Again and again her magic crackled through the air, but now the humans fell back toward the sheltering jungle. The cohesion of her insectoid column broken, the creatures scattered after individual targets, often dragging a fleeing man to earth, where others of the ant army set upon him and tore him to pieces.

Many of the warriors escaped, but many did not. Darien counted, with grim satisfaction, the remains of several hundred among the bodies of her own slain ants. Now the insects swarmed about the gory corpses, spreading into a vast feeding horde as the remaining warriors vanished into the forest.

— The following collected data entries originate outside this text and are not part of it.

-- ==== Sys2Proof/Machine/Clocks.lean ====
section
/-! DEFINITION. The reference clock and the crossings between clock domains (spec 02 R56, R63 to R75). -/

namespace Sys2Proof.Machine

/-- REF_DEVIATION (R56, R73, R74): a measurement of the reference against the standby crystal, in 0.1 ppm. Beyond ±100 ppm REF_OK is clear; the
alert and the log come when it clears. -/
def execRefDeviation (ppm : BitVec 16) (s : State) : Answer :=
  .next (
    if !s.boot.main then s
    else
      let was := s.flag R.clkStatus 5
      let ok := decide (ppm.toInt.natAbs ≤ 1000)
      let s := (s.wr R.clkRefPpm (BitVec.ofNat 64 ppm.toNat)).putFlag R.clkStatus 5 ok
      if ok || !was then s else (s.alert 1).withFree fun r s => s.logEvent 0x02 0 r)

/-- Does a group hold event crossings (R64)? -/
def eventGroup (g : Nat) : Bool := g = 0 || g = 1 || g = 6 || g = 7

/-- An event reaches its line: the accumulator holds at 63 (R67). -/
def EventLine.arrive (e : EventLine) : EventLine := if e.acc < 63 then { e with acc := e.acc + 1 } else { e with full := true }

/-- `n` events reach a line. -/
def EventLine.arrivals (e : EventLine) : Nat → EventLine
  | 0 => e
  | n + 1 => EventLine.arrivals e.arrive n

/-- A transfer: the whole count moves across and the accumulator restarts at zero (R67). -/
def EventLine.transfer (e : EventLine) : EventLine := ⟨0, false, e.acc⟩

/-- A transfer window of group `g` in which `n` events reach its line (R67): the count moves across; where the accumulator would have
passed 63, the sticky bit is set and the window counted. -/
def State.eventWindow (s : State) (g n : Nat) : State :=
  let e := (SMap.get ⟨0, false, 0⟩ s.mem.events g).arrivals n
  let s := { s with mem := { s.mem with events := SMap.put ⟨0, false, 0⟩ s.mem.events g e.transfer } }
  if e.full then (s.setFlag R.clkCdcOverrun g).count R.clkCdcOverrunCount 32 1 else s

/-- CDC_OVERRUN (R67): a transfer window in which an accumulator of the group saturates, 64 events or more. -/
def execCdcOverrun (group : Fin 9) (s : State) : Answer :=
  .next (if eventGroup group.val then s.eventWindow group.val 64 else s)

/-- The instance that CLK_CDC_STALL_LOG shows (R75): a core, a package stack, or zero. -/
def stallInstance (group inst : Nat) : Nat := if group < 4 then inst else 0

/-- Does an instance belong to a group (R64, R75)? -/
def stallOk (group inst : Nat) : Bool :=
  if group < 2 then decide (inst < 192) && dieOfCore inst = group
  else if group < 4 then decide (inst < 8) && inst / 4 = group - 2
  else true

/-- The domains on the two sides of a group's crossings, by the codes of R57 (R64); CLK_TS is distributed to every domain. -/
def groupSides (group : Nat) : List (Nat × Nat) :=
  match group with
  | 0 => [(0, 2)]
  | 1 => [(0, 2)]
  | 2 => [(2, 4)]
  | 3 => [(2, 4)]
  | 4 => [(2, 1)]
  | 5 => [(2, 3)]
  | 6 => [(1, 6)]
  | 7 => [(6, 7)]
  | _ => [(5, 0), (5, 1), (5, 2), (5, 3), (5, 4), (5, 6), (5, 7)]

/-- Are the two domains the two sides of a crossing of the group? -/
def sidesOk (group detect stopped : Nat) : Bool :=
  (groupSides group).any (fun p => p = (detect, stopped) || p = (stopped, detect))

/-- Does a core's crossing hold a request that waits for a response or a credit (R69)? -/
def State.coreWaits (s : State) (c : Nat) : Bool :=
  let k := s.core c
  !k.loads.isEmpty || !k.stores.isEmpty || k.tcopy.any (fun e => match e.2 with | some t => t.fault.isNone | none => false) ||
    k.groupList.any (fun e => e.2.fetching.isSome) ||
    s.pci.reqs.any (fun r => match r.who with | .thread d _ _ => d = c | .fetch d _ _ => d = c | .tcopy d _ => d = c)

/-- Does a crossing of a group hold a request that waits (R69, R72)? Parked crossings of a gated cluster hold none. The requests
that cross groups 2 to 4 and 6 to 8 are no state of the model between two commands: there the command itself says that one waits (log 87). -/
def State.halfWaits (s : State) (g i : Nat) : Bool :=
  if g < 2 then !s.pwr.gated.contains (clusterOf i) && s.coreWaits i
  else if g = 5 then !(s.mln.unacked.isEmpty && s.mln.reads.isEmpty && s.mln.leaving.isEmpty && s.mln.hold.isEmpty)
  else true

/-- What already waits at a core's crossing is answered at once (R70): loads with poison, stores discarded and counted. A stopped core's clock
stops its groups. -/
def State.fenceCore (s : State) (c : Nat) (stopped : Nat) : State :=
  let n := (s.core c).stores.length
  let s := s.updCore c (fun k => { k.keepStores (fun _ => false) with
    loads := k.loads.map (fun l => { l with want := [], bad := l.mask })
    clockStopped := k.clockStopped || decide (stopped = 0) })
  let gone (r : HostReq) : Bool := match r.who with | .thread core _ _ => core = c | .fetch core _ _ => core = c | .tcopy core _ => core = c
  ((({ s with pci := { s.pci with reqs := s.pci.reqs.filter (fun r => !gone r) } }).rled 7 n).rled 3 n).settleFaults c

/-- What already waits at the crossing towards Mainline is answered at once (R70, R472): messages that no acknowledgement will reach and held ones
are surrendered, with the credits they hold, and reads end with DATA_POISON. -/
def State.fenceMainline (s : State) : State :=
  let gone := s.mln.unacked
  let credit := (s.mln.leaving.filter (fun l => l.credit)).foldl (fun a l => a + l.msg.size / 16) 0
  let units := s.mln.hold.foldl (fun a m => a + m.size / 16) 0
  let transit := (s.mln.leaving.filter (fun l => l.transit)).foldl (fun a l => a + l.msg.size / 16) 0
  let link := (s.rd (R.mlnLedger 10)).toNat
  let reads := s.mln.reads
  let s := s.setMln { s.mln with unacked := [], leaving := [], hold := [], reads := [], taken := [], owed := [] }
  let s := ((s.led 0 3 gone.length).unhold 0 gone.length).rled 3 (gone.length)
  let s := ((s.led 1 3 credit).unhold 1 credit).led 2 3 link
  let s := ((s.unhold 2 link).led 3 3 (units + transit)).unhold 3 (units + transit)
  let s := gone.foldl (fun s u => s.tellLost u.core) s
  reads.foldl (fun s r => s.readFails r.who 0x06) s

/-- CDC_STALL (R69 to R72, R75): counted, logged, the crossing fenced, what waits there answered, the error vector raised once per group: again
only after software has cleared the group's bit (log 88). `stopped` and `detect` are the codes of the silent domain and of the half that
declares the stall, the two sides of the group. Where nothing waits, or the crossing is parked or fenced already, no stall is declared. -/
def execCdcStall (group : Fin 9) (inst : Byte) (detect stopped : Fin 8) (s : State) : Answer :=
  .next (
    let g := group.val
    let i := stallInstance g inst.toNat
    if !stallOk g i || !sidesOk g detect.val stopped.val || s.cutOff g i || !s.halfWaits g i then s
    else
      let first := !s.flag R.clkCdcStall g
      let log := 2 ^ 63 + detect.val * 2 ^ 59 + stopped.val * 2 ^ 55 + g * 2 ^ 48 + i * 2 ^ 40 + s.time40
      let s := ((s.setFlag R.clkCdcStall g).count R.clkCdcStallCount 32 1).fillLog R.clkCdcStallLog (BitVec.ofNat 64 log)
      let s := { s with mem := { s.mem with fenced := (g, i) :: s.mem.fenced } }
      let s := if g < 2 then s.fenceCore i stopped.val else if g = 5 then s.fenceMainline else s
      let s := if first then s.raiseCause 0 9 else s
      (s.alert 2).withFree fun r s => s.logEvent 0x03 i r)

end Sys2Proof.Machine
end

Hittok and the other driders came toward her, with the scuttling, crablike gait of her kind that she still found so revolting. Counting quickly, she saw that none of the driders had been slain.

“They escape!” cried Hittok, with a gesture toward the now motionless forest fringe. “We must pursue!”

Darien raised a restraining hand, her face creased with an ice-cold smile. “Let them go,” she countered. “There will be time for more killing tomorrow.”